-- ==== Sys2Proof/Laws/Exec.lean ====
section
/-! SUPPORT. Each arm of exec as an equation: the meaning of every instruction and event by its name. -/

namespace Sys2Proof.Machine
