/-! ## Addresses -/

@[simp] theorem ok_shootDown (s : State) (n : Nat) (p : Option Nat) : (s.shootDown n p).memOK = s.memOK := rfl
@[simp] theorem ok_setSlot (s : State) (t m j : Nat) (v : BitVec 16) : (s.setSlot t m j v).memOK = s.memOK := rfl
@[simp] theorem ok_giveSlot (s : State) (m n : Nat) : (s.giveSlot m n).memOK = s.memOK := by unfold State.giveSlot; split <;> (try split) <;> simp
@[simp] theorem ok_dropSlots (s : State) (n : Nat) : (s.dropSlots n).memOK = s.memOK := rfl
@[simp] theorem ok_fillTlb {s : State} (h : s.memOK = true) (m n a : Nat) : (s.fillTlb m n a).memOK = true := by
  unfold State.fillTlb
  split
  · exact h
  · split
    · exact h
    · exact h
    · split
      · exact h
      · obtain ⟨x, b, d, e⟩ := (memOK_iff s).1 h
        exact (memOK_iff _).2 ⟨Mem.wf_writeLE x _ _ _, b, d, e⟩
@[simp] theorem ok_giveFrame (s : State) (p f : Nat) : (s.giveFrame p f).memOK = s.memOK := by unfold State.giveFrame; split <;> simp
theorem ok_takeFrame {s t : State} {p f : Nat} (h : s.takeFrame p = some (f, t)) : t.memOK = s.memOK := by
  unfold State.takeFrame at h; split at h
  · cases h
  · cases h; simp

/-! ## Operands -/

@[simp] theorem ok_drainWrite {k : Core} (h : okCore k = true) (t : Stream) (b : Nat) (v : VVal) : okCore (drainWrite k t b v) = true :=
  okCore_foldl (fun _ _ h => ok_putTile h _ _) _ h
@[simp] theorem ok_afterRead {s : State} (h : s.memOK = true) (src : BitVec 10) : (s.afterRead src).memOK = true := by
  unfold State.afterRead
  simp only
  split
  · split
    · rw [ok_setCx]; exact ok_foldl (fun s a h => by simpa using h) _ h
    · exact h
  · exact h
@[simp] theorem ok_writeDst {s : State} (h : s.memOK = true) (d : BitVec 10) (v : SrcVal) : (s.writeDst d v).memOK = true := by
  unfold State.writeDst
  simp only
  repeat' split
  all_goals first
    | exact h
    | exact ok_updCore (by simpa using h) _ (ok_drainWrite (ok_core (by simpa using h) _) _ _ _)
theorem ok_trigger {s : State} (h : s.memOK = true) (g : BitVec 4) (src : BitVec 10) (cls own : List (Option Stop)) {eff : State → State}
    (he : ∀ t, t.memOK = true → (eff t).memOK = true) : okOut (trigger s g src cls own eff) = true :=
  ok_issue h _ _ _ (he _ (ok_afterRead h src))

/-! ## Events and rings -/

@[simp] theorem ok_setMreg (s : State) (o : Nat) (w : Word) : (s.setMreg o w).memOK = s.memOK := rfl
@[simp] theorem ok_holdAt (s : State) (n : Nat) (i : Held) : (s.holdAt n i).memOK = s.memOK := by
  unfold State.holdAt; simp only; split <;> rfl
@[simp] theorem ok_sendMem {s : State} (h : s.memOK = true) (pa : Nat) (bs : List Byte) : (s.sendMem pa bs).memOK = true := by
  unfold State.sendMem State.holdFor; split <;> simp [h]
@[simp] theorem ok_event {s : State} (h : s.memOK = true) (a b : Nat) (c d : Word) (n : Nat) : (s.event a b c d n).memOK = true := by
  unfold State.event; simp only; split <;> simp [h]
@[simp] theorem ok_corrected {s : State} (h : s.memOK = true) (a : Nat) (c d : Word) (n : Nat) : (s.corrected a c d n).memOK = true := by
  simp [State.corrected, h]
theorem ok_toRing {s t : State} (h : s.memOK = true) {a b c d e : Nat} {bs : List Byte} {v : Nat} (ht : s.toRing a b c d e bs v = some t) :
    t.memOK = true := by
  unfold State.toRing at ht
  simp only at ht
  split at ht
  · cases ht
  · cases ht; simp [h]
@[simp] theorem ok_completion {s : State} (h : s.memOK = true) (bs : List Byte) : (s.completion bs).memOK = true := by
  unfold State.completion; split
  · simp [h]
  · split
    · exact ok_toRing h ‹_›
    · simp [h]
@[simp] theorem ok_statement {s : State} (h : s.memOK = true) (bs : List Byte) : (s.statement bs).memOK = true := by
  unfold State.statement; split
  · simp [h]
  · split
    · exact ok_toRing h ‹_›
    · simp [h]
@[simp] theorem ok_flushOut {s : State} (h : s.memOK = true) : s.flushOut.memOK = true :=
  ok_foldl (fun s a h => by split <;> simp [h]) _ (by simpa using h)

end Sys2Proof.Machine
end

===

*ABOUT THIS TASK*. With "cases" as the word to match, copy each line of the records that has it.

*OUTPUT OF THE TASK*.
  · cases h
  · cases h; simp
  · cases ht
  · cases ht; simp [h]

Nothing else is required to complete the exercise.